In the context of independent viral infection, ITCH ligase activity is controlled through a number of intramolecular and autoinhibitory interactions that aid the regulation of the ubiquitination cascade. The WW domains of ITCH are critical to a number of these interactions. c-Jun N-terminal kinase (JNK)-mediated phosphorylation of ITCH is essential for its ligase function, with JNK1 interacting with ITCH at a region neighbouring the first WW domain [98]. Accordingly, a selective inhibitor of JNK, SP600125, has been utilised to examine the relevance of JNK in the context of EBOV. Budding of EBOV VLPs is reduced by ~10- and 20-fold in the presence of 5 and 10 μM of SP600125, respectively, suggesting that activation by JNK is necessary for the positive influence of ITCH on the viral replication cycle [49]. Although the potential consequences of eVP40 interactions with ITCH on its regulatory functions are yet to be fully elucidated, the evidence that JNK interactions with ITCH influences eVP40 binding suggests that eVP40 binding does not interfere with the interaction of JNK to its WW domain 1-neighboring binding site.

3.2.3. WWP1

WW domain-containing E3 ubiquitin protein ligase 1 (WWP1), also known as AIP5 (ALG-2-interacting protein 5), is another Nedd4-like E3 protein found to promote EBOV egress as a result of interactions with eVP40 [91]. WWP1 contains four WW domains, and while all four are able to interact with the eVP40 PPxY motif, the WW1 is the most critical for the interaction with eVP40 [91]. Confocal microscopy demonstrates that WWP1 colocalises with eVP40 at the plasma membrane [91]. Mutation of the active ubiquitination site or knockout of WWP1 decreases expression of mature, mono-ubiquitinated eVP40, VLP production and budding efficiency [91]. Collectively these data underscore the biological relevance of WWP1 in eVP40 egress.
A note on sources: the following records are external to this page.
-- ==== Sys2Proof/Machine/State.lean ====
section
/-! DEFINITION. The whole state of the GS-16, its reset value, and the reasons a step can stop. -/

namespace Sys2Proof.Machine

/-- Every piece of state the spec gives the part (INVENTORY.md, State), and three fields of the model's own:
`dataOut`, `freeCount` and `pending`. -/
structure State where
  /-- the Task Table (R1 to R3) -/
  tasks : TaskTable
  /-- the Stage and STOFS (R8) -/
  stage : Stage
  /-- TICKDIV (R26) -/
  tickDiv : Word16
  /-- the divider value that fixes the tick period in progress (R25) -/
  tickPeriod : Word16
  /-- the Tick Counter (R27) -/
  tickCount : Word16
  /-- the TICKH holding register (R28) -/
  tickHold : Byte
  /-- TRIGCFG (R34) -/
  trigCfg : TrigSetting
  /-- the last recognised level of TRIG (R34) -/
  trigRef : Level
  /-- the Run Queue, head first (R38) -/
  runQueue : List RunEntry
  /-- the device run state (R48) -/
  runState : RunState
  /-- the conversion in progress; none while the Conversion Unit is IDLE (R55) -/
  conv : Option Conversion
  /-- the Result Queue (R116) -/
  rq : ResultQueue
  /-- the task latches, slot n in bit n (R139) -/
  taskLatch : Word16
  /-- the system latches (R139) -/
  sysLatch : SysLatches
  /-- TENH and TENL, the enable of slot n in bit n (R147) -/
  taskEnable : Word16
  /-- SEN, bit 7 included (R147) -/
  sysEnable : Byte
  /-- CMDST (R157) -/
  cmdst : ResultCode
  /-- CARG (R159) -/
  carg : Byte
  /-- the byte the part put on D7 to D0 in the latest bus cycle that reached it, a command of the queue or a `plainRead`;
  none when it left them released (R151, log entries 6 and 17) -/
  dataOut : Option Byte
  /-- CLK is running (R164) -/
  clkRunning : Bool
  /-- the accesses whose changes wait while CLK is stopped, in bus order (R164) -/
  waiting : List WaitingAccess
  /-- the part holds itself in reset since VCC was applied (R161) -/
  held : Bool
  /-- how many free values have been drawn (the model's own, log entry 10) -/
  freeCount : Nat
  /-- the commands that are waiting, first in first out (the model's own, log entry 1) -/
  pending : List Instr
  deriving DecidableEq, Repr

/-- The block has no fault: every access completes (R151) and a refused command is answered in CMDST (R158). No
constructor, so no step ends in a fault. -/
inductive Fault where
  deriving DecidableEq, Repr

/-- The reasons a step is refused. -/
inductive Refusal where
  /-- Raised by an arm of exec that has no meaning yet: no arm is left so. Safe: the model stops. -/
  | notModelled (mnemonic : String)
  /-- Raised by execBadCmd and execRegisterWrite on a term that is no command of the table: BAD_CMD with the code of a
  command, REGISTER_WRITE at a position another row owns (log entry 18). Safe: the model stops. -/
  | illFormed
  deriving DecidableEq, Repr

/-- The part just after RES# has risen (R161): R6, R8, R53, R74, R137, R148, R157, R159. The level of TRIG, CLK running
and `freeCount` are the model's choices (log entries 10 to 12). -/
def State.reset : State where
  tasks := defaultTable
  stage := defaultStage
  tickDiv := 0#16
  tickPeriod := 0#16
  tickCount := 0#16
  tickHold := 0#8
  trigCfg := .off
  trigRef := .low
  runQueue := []
  runState := .halted
  conv := none
  rq := defaultQueue
  taskLatch := 0#16
  sysLatch := noSysLatches
  taskEnable := 0#16
  sysEnable := 0#8
  cmdst := .ok
  carg := 0#8
  dataOut := none
  clkRunning := true
  waiting := []
  held := false
  freeCount := 0
  pending := []

end Sys2Proof.Machine
end

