-- ==== Sys2Proof/Machine/Step.lean ====
section
/-! DEFINITION. One step: the command at the front of the queue is taken. -/

namespace Sys2Proof.Machine

/-- Take the command at the front of the queue and run it with the queue's rest; on an empty queue the block idles
(log entry 1). -/
def step (s : State) : Host.Outcome State Fault Refusal :=
  match s.pending with
  | [] => .next s
  | c :: rest => exec c { s with pending := rest }

/-- The command a word spells by the table's bits, put at the front of the queue; no row of the table gives bits, so the
state is unchanged (log entry 2). -/
def State.withFetchWord (s : State) (nbits w : Nat) : State :=
  match Sys2Proof.decodeTableWord nbits w with
  | none => s
  | some c => { s with pending := c :: s.pending }

end Sys2Proof.Machine
end

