-- ==== Sys2Proof/Laws/Ops.lean ====
section
/-! SUPPORT. What the shared operations of Machine/Ops.lean can do, said once each. -/

namespace Sys2Proof.Machine

variable (s : State)

/-! ### Counts -/

theorem satInc_toNat (b : Byte) : (satInc b).toNat = min 255 (b.toNat + 1) := by
  unfold satInc
  split
  · next h => subst h; decide
  · have : b.toNat ≠ 255 := fun h => by
      apply_assumption
      exact BitVec.eq_of_toNat_eq h
    have := b.isLt
    rw [BitVec.toNat_add]
    simp
    omega

theorem satAdd_toNat (b : Byte) (k : Nat) : (satAdd b k).toNat = min 255 (b.toNat + k) := by
  simp only [satAdd, BitVec.toNat_ofNat]
  omega

theorem satInc_ne_zero (b : Byte) : satInc b ≠ 0#8 := by
  intro h
  have := congrArg BitVec.toNat h
  rw [satInc_toNat] at this
  simp at this

@[simp] theorem satAdd_zero (b : Byte) : satAdd b 0 = b := by
  apply BitVec.eq_of_toNat_eq
  rw [satAdd_toNat]
  have := b.isLt
  omega

/-! ### The slot argument (R156) -/

theorem slotArg_of_eq {n : Slot} (h : s.carg.toNat = n.val) : slotArg s = some n := by
  simp [slotArg, h]

theorem slotArg_of_ge (h : 16 ≤ s.carg.toNat) : slotArg s = none := by
  simp only [slotArg, dite_eq_right_iff]
  omega

theorem slotArg_eq_some {n : Slot} : slotArg s = some n ↔ s.carg.toNat = n.val := by
  constructor
  · intro h
    simp only [slotArg, Option.dite_none_right_eq_some, Option.some.injEq] at h
    obtain ⟨_, rfl⟩ := h
    rfl
  · exact slotArg_of_eq s

theorem onSlot_of_eq {n : Slot} (f : Slot → State → State) (h : s.carg.toNat = n.val) : onSlot f s = f n s := by
  simp [onSlot, slotArg_of_eq s h]

theorem onSlot_of_ge (f : Slot → State → State) (h : 16 ≤ s.carg.toNat) : onSlot f s = refuseCmd .badSlot s := by
  simp [onSlot, slotArg_of_ge s h]

/-- A slot command is refused with BAD_SLOT or acts on the slot CARG names. -/
theorem onSlot_cases (f : Slot → State → State) :
    (16 ≤ s.carg.toNat ∧ onSlot f s = refuseCmd .badSlot s) ∨
    ∃ n : Slot, s.carg.toNat = n.val ∧ onSlot f s = f n s := by
  by_cases h : 16 ≤ s.carg.toNat
  · exact .inl ⟨h, onSlot_of_ge s f h⟩
  · exact .inr ⟨⟨s.carg.toNat, by omega⟩, rfl, onSlot_of_eq s f rfl⟩

/-! ### The answer of a command (R157, R158) -/

/-- An accepted command's answer is OK in CMDST and nothing else. -/
theorem acceptCmd_eq : acceptCmd s = { s with cmdst := .ok } := rfl

/-- A refusal is its code in CMDST, CMDERR, and nothing else. -/
theorem refuseCmd_eq (c : ResultCode) :
    refuseCmd c s = { s with cmdst := c, sysLatch := { s.sysLatch with cmderr := true } } := rfl

@[simp] theorem acceptCmd_task (n : Slot) : (acceptCmd s).task n = s.task n := rfl
@[simp] theorem acceptCmd_pending : (acceptCmd s).pending = s.pending := rfl
@[simp] theorem refuseCmd_task (c : ResultCode) (n : Slot) : (refuseCmd c s).task n = s.task n := rfl
@[simp] theorem refuseCmd_pending (c : ResultCode) : (refuseCmd c s).pending = s.pending := rfl

/-! ### Taking an access or an event (R151, R161, R164) -/

variable {s}

theorem takeWrite_ready (h : Ready s) (c : Instr) (f : State → State) : takeWrite c f s = f (s.setDataOut none) := by
  simp [takeWrite, h.1, h.2]

theorem takeRead_ready (h : Ready s) (c : Instr) (v : State → Byte) (f : Byte → State → State) :
    takeRead c v f s = f (v s) (s.setDataOut (some (v s))) := by
  simp [takeRead, h.1, h.2]

theorem takeEvent_ready (h : Ready s) (f : State → State) : takeEvent f s = f s := by
  simp [takeEvent, h.1, h.2]

theorem takeWrite_held (h : s.held = true) (c : Instr) (f : State → State) : takeWrite c f s = s.setDataOut none := by
  simp [takeWrite, h]

theorem takeRead_held (h : s.held = true) (c : Instr) (v : State → Byte) (f : Byte → State → State) :
    takeRead c v f s = s.setDataOut none := by
  simp [takeRead, h]

theorem takeEvent_held (h : s.held = true) (f : State → State) : takeEvent f s = s := by
  simp [takeEvent, h]

theorem takeWrite_stopped (h : s.held = false) (hc : s.clkRunning = false) (c : Instr) (f : State → State) :
    takeWrite c f s =
      { s with dataOut := none, waiting := s.waiting ++ [{ access := c, returned := 0#8 }] } := by
  simp [takeWrite, h, hc, State.setDataOut, State.setWaiting]

theorem takeRead_stopped (h : s.held = false) (hc : s.clkRunning = false) (c : Instr) (v : State → Byte)
    (f : Byte → State → State) :
    takeRead c v f s =
      { s with dataOut := some (v s), waiting := s.waiting ++ [{ access := c, returned := v s }] } := by
  simp [takeRead, h, hc, State.setDataOut, State.setWaiting]

theorem takeEvent_stopped (hc : s.clkRunning = false) (f : State → State) : takeEvent f s = s := by
  simp [takeEvent, hc]

variable (s)

/-- A write makes its change or leaves the state as it is, but for what the part drives and the waiting accesses. -/
theorem takeWrite_cases (c : Instr) (f : State → State) :
    takeWrite c f s = f (s.setDataOut none) ∨
    ∃ w, takeWrite c f s = { s with dataOut := none, waiting := w } := by
  unfold takeWrite
  split
  · exact .inr ⟨s.waiting, rfl⟩
  · split
    · exact .inl rfl
    · exact .inr ⟨_, rfl⟩

/-- A read makes its change or leaves the state as it is, but for what the part drives and the waiting accesses. -/
theorem takeRead_cases (c : Instr) (v : State → Byte) (f : Byte → State → State) :
    takeRead c v f s = f (v s) (s.setDataOut (some (v s))) ∨
    ∃ d w, takeRead c v f s = { s with dataOut := d, waiting := w } := by
  unfold takeRead
  split
  · exact .inr ⟨none, s.waiting, rfl⟩
  · split
    · exact .inl rfl
    · exact .inr ⟨_, _, rfl⟩

/-- An event is taken or it is not. -/
theorem takeEvent_cases (f : State → State) : takeEvent f s = f s ∨ takeEvent f s = s := by
  unfold takeEvent
  split
  · exact .inr rfl
  · split
    · exact .inl rfl
    · exact .inr rfl

end Sys2Proof.Machine
end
No data is available addressing the effect of WWP1 on MARV budding.

3.2.4. SOCS3

Although different in general structure from the Nedd4-like E3 ubiquitin ligases, suppressor of cytokine signaling 3 (SOCS3) is also involved in the ubiquitination process, functioning in part as a recruiter and component of a newly identified class of Cullin5-based E3 ubiquitin ligase complexes [99,100]. SOCS3 expression is amplified by the mucin domain of eGP, indicating that SOCS3 may have a specific biologically relevant role in EBOV infection [101,102]. Similar to Nedd4 and ITCH, SOCS3 ubiquitinates eVP40 and enhances the egress of both VLPs and infectious virions by a factor of 3–4 fold [101]. SOCS has not been explored in the context of MARV egress. SOCS3 knockout-mutants decrease the efficiency of EBOV VLP egress, which is reversed by transiently reintroducing SOCS3 [101]. Ubiquitination of eVP40 is mediated by the C-terminal SOCS-box domain [100]. SOCS3-mediated promotion of EBOV egress results in SOCS3 incorporation into EBOV virions; whether virion incorporation of SOCS3 enhances the infection of target cells remains to be determined [101].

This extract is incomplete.